*Input data*:
★ ★ ★ ★ ★ ★ ★
-- ==== Sys2Proof/Laws/PerInstr.lean ====
section
/-! SUPPORT. Statements about every instruction as syntax, one lemma per constructor of `Instr`. -/

namespace Sys2Proof

namespace Laws.EncodeFits

/-- The word of a well-formed instruction fits in its format (R60). -/
def Statement (i : Instr) : Prop :=
  ∀ mc : McOne, i.wf = true → (encode mc i).2 < 2 ^ formatWidth (encode mc i).1

theorem preamble : Statement .preamble := fun mc _ => by cases mc <;> decide
theorem ms0 : Statement .ms0 := fun mc _ => by cases mc <;> decide
theorem ms1 : Statement .ms1 := fun mc _ => by cases mc <;> decide
theorem msx0 : Statement .msx0 := fun mc _ => by cases mc <;> decide
theorem msx1 : Statement .msx1 := fun mc _ => by cases mc <;> decide
theorem pa0 : Statement .pa0 := fun mc _ => by cases mc <;> decide
theorem pa1 : Statement .pa1 := fun mc _ => by cases mc <;> decide

theorem frame (u : BitVec 24) (f t d x c : Byte) : Statement (.frame u f t d x c) := fun _ _ => by
  have := u.isLt; have := f.isLt; have := t.isLt; have := d.isLt; have := x.isLt; have := c.isLt
  simp only [encode_frame, formatWidth, Config.decLen]
  omega

theorem search : Statement .search := fun mc _ => by cases mc <;> decide
theorem guard : Statement .guard := fun mc _ => by cases mc <;> decide
theorem skip : Statement .skip := fun mc _ => by cases mc <;> decide
theorem mdec : Statement .mdec := fun mc _ => by cases mc <;> decide
theorem lenchk : Statement .lenchk := fun mc _ => by cases mc <;> decide
theorem postchk : Statement .postchk := fun mc _ => by cases mc <;> decide
theorem crcchk : Statement .crcchk := fun mc _ => by cases mc <;> decide
theorem extract : Statement .extract := fun mc _ => by cases mc <;> decide
theorem emit : Statement .emit := fun mc _ => by cases mc <;> decide
theorem resume : Statement .resume := fun mc _ => by cases mc <;> decide
theorem finish : Statement .finish := fun mc _ => by cases mc <;> decide
theorem idle : Statement .idle := fun mc _ => by cases mc <;> decide
theorem done : Statement .done := fun mc _ => by cases mc <;> decide

theorem start (n : Nat) : Statement (.start n) := fun _ h => by
  have : n < 2 ^ Config.W := by simpa [Instr.wf] using h
  simp only [encode, formatWidth, Nat.pow_add]
  omega

end Laws.EncodeFits

end Sys2Proof
end

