/-- A chain of busy steps is a run whose states before the last are all busy. -/
theorem runs_of_busySteps {s t : State} (h : Relation.ReflTransGen BusyStep s t) :
    ∃ k, runs k s = .next t ∧ ∀ j u, j < k → runs j s = .next u → u.busy = true := by
  induction h using Relation.ReflTransGen.head_induction_on with
  | refl => exact ⟨0, rfl, fun j u hj _ => absurd hj (Nat.not_lt_zero j)⟩
  | head hstep _ ih =>
    obtain ⟨hbusy, hnext⟩ := hstep
    obtain ⟨k, hrun, hall⟩ := ih
    refine ⟨k + 1, (runs_succ_of_step hnext k).trans hrun, fun j u hj hu => ?_⟩
    cases j with
    | zero => exact next_inj.mp hu ▸ hbusy
    | succ j => exact hall j u (by omega) (runs_succ_of_step hnext j ▸ hu)

/-! ### Host duties while busy -/

/-- What a host that keeps its duties guarantees during an invocation: the latched length is one the row has, and
`rst` stays low (R184, R192). -/
structure Running (s : State) : Prop where
  in_row : s.nbits ≤ s.rowLen
  quiet : ∀ p ∈ s.inputs, p.rst = false

/-- A host that never raises `rst` does not raise it in the coming step. -/
theorem port_rst_of_quiet {s : State} (h : ∀ p ∈ s.inputs, p.rst = false) : s.port.rst = false := by
  unfold State.port
  cases hi : s.inputs with
  | nil => rfl
  | cons p ps => exact h p (by simp [hi])

/-- With `rst` low a working phase runs its own operation, whatever `start` says (R12, R187). -/
theorem step_of_working {s : State} {p : Phase} (hrst : s.port.rst = false) (hp : s.phase = p)
    (hw : Phase.isRest p = false) : step s = exec (phaseInstr p) s.popPort := by
  rcases step_cases s with ⟨h, -⟩ | ⟨-, hstep⟩
  · exact absurd h (by simp [hrst])
  · rcases fetch_cases s with ⟨h, -⟩ | ⟨-, hfetch⟩
    · exact absurd h (by simp [hp, hw])
    · rw [hstep, hfetch, hp]

/-! ### What is handed over -/

/-- `t` is a later state of the same invocation than `s`, and `rs` are the records handed over between them, each
counted (R41, R151, R186). -/
structure Handed (s t : State) (rs : List FrameRecord) : Prop where
  mem : t.mem = s.mem
  rowLen : t.rowLen = s.rowLen
  nbits : t.nbits = s.nbits
  inputs : t.inputs <:+ s.inputs
  sink : t.sink = s.sink ++ rs
  count : t.count = s.count + rs.length

theorem Handed.trans {s t u : State} {a b : List FrameRecord} (h : Handed s t a) (h' : Handed t u b) :
    Handed s u (a ++ b) where
  mem := h'.mem.trans h.mem
  rowLen := h'.rowLen.trans h.rowLen
  nbits := h'.nbits.trans h.nbits
  inputs := h'.inputs.trans h.inputs
  sink := by rw [h'.sink, h.sink, List.append_assoc]
  count := by rw [h'.count, h.count, List.length_append, Nat.add_assoc]

theorem Handed.running {s t : State} {rs : List FrameRecord} (h : Handed s t rs) (hr : Running s) : Running t where
  in_row := by rw [h.nbits, h.rowLen]; exact hr.in_row
  quiet := fun p hp => hr.quiet p (h.inputs.subset hp)

/-- Busy steps lead from `s` to `t` and hand over `rs`. -/
structure Yields (s t : State) (rs : List FrameRecord) : Prop where
  path : Relation.ReflTransGen BusyStep s t
  handed : Handed s t rs

theorem Yields.trans {s t u : State} {a b : List FrameRecord} (h : Yields s t a) (h' : Yields t u b) :
    Yields s u (a ++ b) := ⟨h.path.trans h'.path, h.handed.trans h'.handed⟩

theorem Yields.running {s t : State} {rs : List FrameRecord} (h : Yields s t rs) (hr : Running s) : Running t :=
  h.handed.running hr

/-- One step of a working phase, its operation handing over `rs`. -/
theorem Running.yields_step {s t : State} {p : Phase} {rs : List FrameRecord} (hr : Running s) (hp : s.phase = p)
    (hw : Phase.isRest p = false) (he : exec (phaseInstr p) s.popPort = .next t) (hh : Handed s t rs) :
    Yields s t rs where
  path := .single ⟨by simp [State.busy, hp, hw], (step_of_working (port_rst_of_quiet hr.quiet) hp hw).trans he⟩
  handed := hh

/-! ### What the operations leave alone -/

/-- No operation of a working phase but `EMIT` touches the row, the latched length, the ports, the sink or
`count`. -/
theorem exec_phase_frame {s t : State} {p : Phase} (hw : Phase.isRest p = false) (hemit : p ≠ .emit)
    (h : exec (phaseInstr p) s = .next t) : t.mem = s.mem ∧ t.rowLen = s.rowLen ∧ t.nbits = s.nbits
      ∧ t.inputs = s.inputs ∧ t.sink = s.sink ∧ t.count = s.count := by
  cases p with
  | idle => simp [Phase.isRest] at hw
  | done => simp [Phase.isRest] at hw
  | emit => exact absurd rfl hemit
  | search =>
    have h : execSearch s = .next t := h
    unfold execSearch at h
    split at h
    · cases h; simp
    · cases h; simp
    · cases h
  | guard =>
    obtain rfl := next_inj.mp h
    cases s.guardOk <;> simp
  | skip => obtain rfl := next_inj.mp h; simp
  | mdec =>
    rcases execMdec_spec s with ⟨u, k, hu, -⟩ | ⟨hu, -⟩
    · obtain rfl := next_inj.mp (hu.symm.trans h); simp
    · cases hu.symm.trans h
  | lenchk =>
    obtain rfl := next_inj.mp h
    cases s.lengthOk <;> simp
  | postchk =>
    obtain ⟨ok, -, rfl⟩ := Option.map_eq_some_iff.mp (orFault_eq_next.mp h)
    cases ok <;> simp [State.afterPost]
  | crcchk =>
    obtain rfl := next_inj.mp h
    cases crcOk s.P <;> simp
  | extract => obtain rfl := next_inj.mp h; simp
  | resume => obtain rfl := next_inj.mp h; simp
  | finish => obtain rfl := next_inj.mp h; simp

/-- One step of a working phase other than `EMIT` hands over nothing. -/
theorem Running.yields_silent {s t : State} {p : Phase} (hr : Running s) (hp : s.phase = p)
    (hw : Phase.isRest p = false) (hemit : p ≠ .emit) (he : exec (phaseInstr p) s.popPort = .next t) :
    Yields s t [] := by
  obtain ⟨hmem, hrow, hnbits, hinputs, hsink, hcount⟩ := exec_phase_frame hw hemit he
  refine hr.yields_step hp hw he ⟨hmem, hrow, hnbits, ?_, by simpa using hsink, hcount⟩
  rw [hinputs]
  exact List.tail_suffix _

end Sys2Proof.Machine
end

section
/-! PROOFS. The machine's operations and the reference's functions (R7) answer the same: the search, the decoder,
the three tests of a candidate, and the record. -/

namespace Sys2Proof.Machine

/-! ### The search -/

/-- The window test is `Match8` (R81) wherever the row has the bits. -/
theorem match8_eq_refMatch {s : State} (hrow : s.nbits ≤ s.rowLen) (p : Nat) :
    s.match8 p = some (refMatch (Memory.bit s.mem) s.nbits p) := by
  have htrue : s.match8 p = some true ↔ refMatch (Memory.bit s.mem) s.nbits p = true := by
    rw [match8_eq_true]
    simp only [refMatch, Bool.and_eq_true, decide_eq_true_eq, List.all_eq_true, List.mem_range, beq_iff_eq]
    exact ⟨fun ⟨h, _, hbits⟩ => ⟨h, hbits⟩, fun ⟨h, hbits⟩ => ⟨h, le_trans h hrow, hbits⟩⟩
  cases hm : s.match8 p with
  | none => have := match8_eq_none.mp hm; omega
  | some b =>
    rw [hm, Option.some.injEq] at htrue
    rw [Option.some.injEq, Bool.eq_iff_iff]
    exact htrue

/-- A scan of `n` windows finds the first of them that matches. -/
theorem searchFrom_eq_find {s : State} (hrow : s.nbits ≤ s.rowLen) (n p : Nat) : s.searchFrom n p =
    ((List.range' p n).find? (refMatch (Memory.bit s.mem) s.nbits)).elim .notFound .found := by
  induction n generalizing p with
  | zero => rfl
  | succ n ih =>
    rw [State.searchFrom, match8_eq_refMatch hrow, List.range'_succ, List.find?_cons]
    cases refMatch (Memory.bit s.mem) s.nbits p with
    | true => rfl
    | false => exact ih (p + 1)

/-- The search is the reference's (R80). -/
theorem search_eq_refSearch {s : State} (hrow : s.nbits ≤ s.rowLen) (c : Nat) :
    s.search c = (refSearch (Memory.bit s.mem) s.nbits c).elim .notFound .found :=
  searchFrom_eq_find hrow _ _

/-- An occurrence lies at or after the cursor, and its window in the buffer. -/
theorem refSearch_bounds {bit : Nat → Bool} {nbits c p : Nat} (h : refSearch bit nbits c = some p) :
    c ≤ p ∧ p + 8 ≤ nbits := by
  have hmatch : refMatch bit nbits p = true := List.find?_some h
  have hmem := List.mem_range'_1.mp (List.mem_of_find?_eq_some h)
  simp only [refMatch, Bool.and_eq_true, decide_eq_true_eq] at hmatch
  exact ⟨hmem.1, hmatch.1⟩

/-! ### The decoder -/

/-- The length of the longest prefix of `0, …, n - 1` on which `p` holds. -/
theorem length_takeWhile_range {p : Nat → Bool} {n k : Nat} (hk : k ≤ n) (hall : ∀ j, j < k → p j = true)
    (hstop : k < n → p k = false) : ((List.range n).takeWhile p).length = k := by
  have hidx : (List.range n).findIdx (fun a => !p a) = k := by
    rcases Nat.lt_or_eq_of_le hk with hlt | rfl
    · rw [List.findIdx_eq (by simpa using hlt)]
      simpa [hstop hlt] using hall
    · rw [List.findIdx_eq_length.mpr (by simpa using hall), List.length_range]
  rw [List.takeWhile_eq_take_findIdx_not, hidx, List.length_take, List.length_range, Nat.min_eq_left hk]

/-- `k` valid pairs, ended by an invalid one or by the end of the body, are all the reference counts (R113). -/
theorem refValid_eq {bit : Nat → Bool} {d k : Nat} (hk : k ≤ 64)
    (hvalid : ∀ j, j < k → bit (d + 2 * j) ≠ bit (d + 2 * j + 1))
    (hstop : k < 64 → bit (d + 2 * k) = bit (d + 2 * k + 1)) : refValid bit d = k :=
  length_takeWhile_range hk (fun j hj => bne_iff_ne.mpr (hvalid j hj))
    (fun h => bne_eq_false_iff_eq.mpr (hstop h))

theorem refDcur_of_full {bit : Nat → Bool} {d : Nat} (h : refValid bit d = 64) : refDcur bit d = d + 128 := by
  rw [refDcur, if_pos h]; rfl

theorem refDcur_of_short {bit : Nat → Bool} {d : Nat} (h : refValid bit d ≠ 64) :
    refDcur bit d = d + 2 * (refValid bit d + 1) := by
  rw [refDcur, if_neg h]

theorem refValid_le (bit : Nat → Bool) (d : Nat) : refValid bit d ≤ 64 :=
  le_trans (List.takeWhile_prefix _).length_le (by simp)

/-- The decoder's cursor ends behind the preamble and inside the body (R34 (e)). -/
theorem refDcur_bounds (bit : Nat → Bool) (d : Nat) : d ≤ refDcur bit d ∧ refDcur bit d ≤ d + 128 := by
  have hle := refValid_le bit d
  by_cases h : refValid bit d = 64
  · rw [refDcur_of_full h]; omega
  · rw [refDcur_of_short h]; omega

/-- Bits shifted into a byte one after the other stand in it first bit highest. -/
theorem getLsbD_foldl_shiftConcat (f : Nat → Bool) (n : Nat) {i : Nat} (hi : i < 8) :
    ((List.range n).foldl (fun v j => v.shiftConcat (f j)) 0#8).getLsbD i = (decide (i < n) && f (n - 1 - i)) := by
  induction n generalizing i with
  | zero => simp
  | succ n ih =>
    rw [List.range_succ, List.foldl_append, List.foldl_cons, List.foldl_nil, BitVec.getLsbD_shiftConcat]
    cases i with
    | zero => simp
    | succ i =>
      rw [if_neg (by omega), Nat.add_sub_cancel, ih (by omega)]
      simp [hi, show n - 1 - i = n - (i + 1) by omega]

/-- Bit `7 - j` of the reference's byte `i` is decoded bit `8 i + j` (R112). -/
theorem refByte_bit (mc : McOne) (bit : Nat → Bool) (d i : Nat) {j : Nat} (hj : j < 8) :
    (refByte mc bit d i).getLsbD (7 - j)
      = mdecBit mc (bit (d + 2 * (8 * i + j))) (bit (d + 2 * (8 * i + j) + 1)) := by
  rw [refByte, getLsbD_foldl_shiftConcat _ 8 (by omega)]
  simp [show 7 - (7 - j) = j by omega, show 7 - j < 8 by omega]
★ ★ ★ ★ ★ ★ ★
Please copy each line of the entries in which the word "rowLen" shows up.

*Answer space*:
  in_row : s.nbits ≤ s.rowLen
  rowLen : t.rowLen = s.rowLen
  rowLen := h'.rowLen.trans h.rowLen
  in_row := by rw [h.nbits, h.rowLen]; exact hr.in_row
    (h : exec (phaseInstr p) s = .next t) : t.mem = s.mem ∧ t.rowLen = s.rowLen ∧ t.nbits = s.nbits
theorem match8_eq_refMatch {s : State} (hrow : s.nbits ≤ s.rowLen) (p : Nat) :
theorem searchFrom_eq_find {s : State} (hrow : s.nbits ≤ s.rowLen) (n p : Nat) : s.searchFrom n p =
theorem search_eq_refSearch {s : State} (hrow : s.nbits ≤ s.rowLen) (c : Nat) :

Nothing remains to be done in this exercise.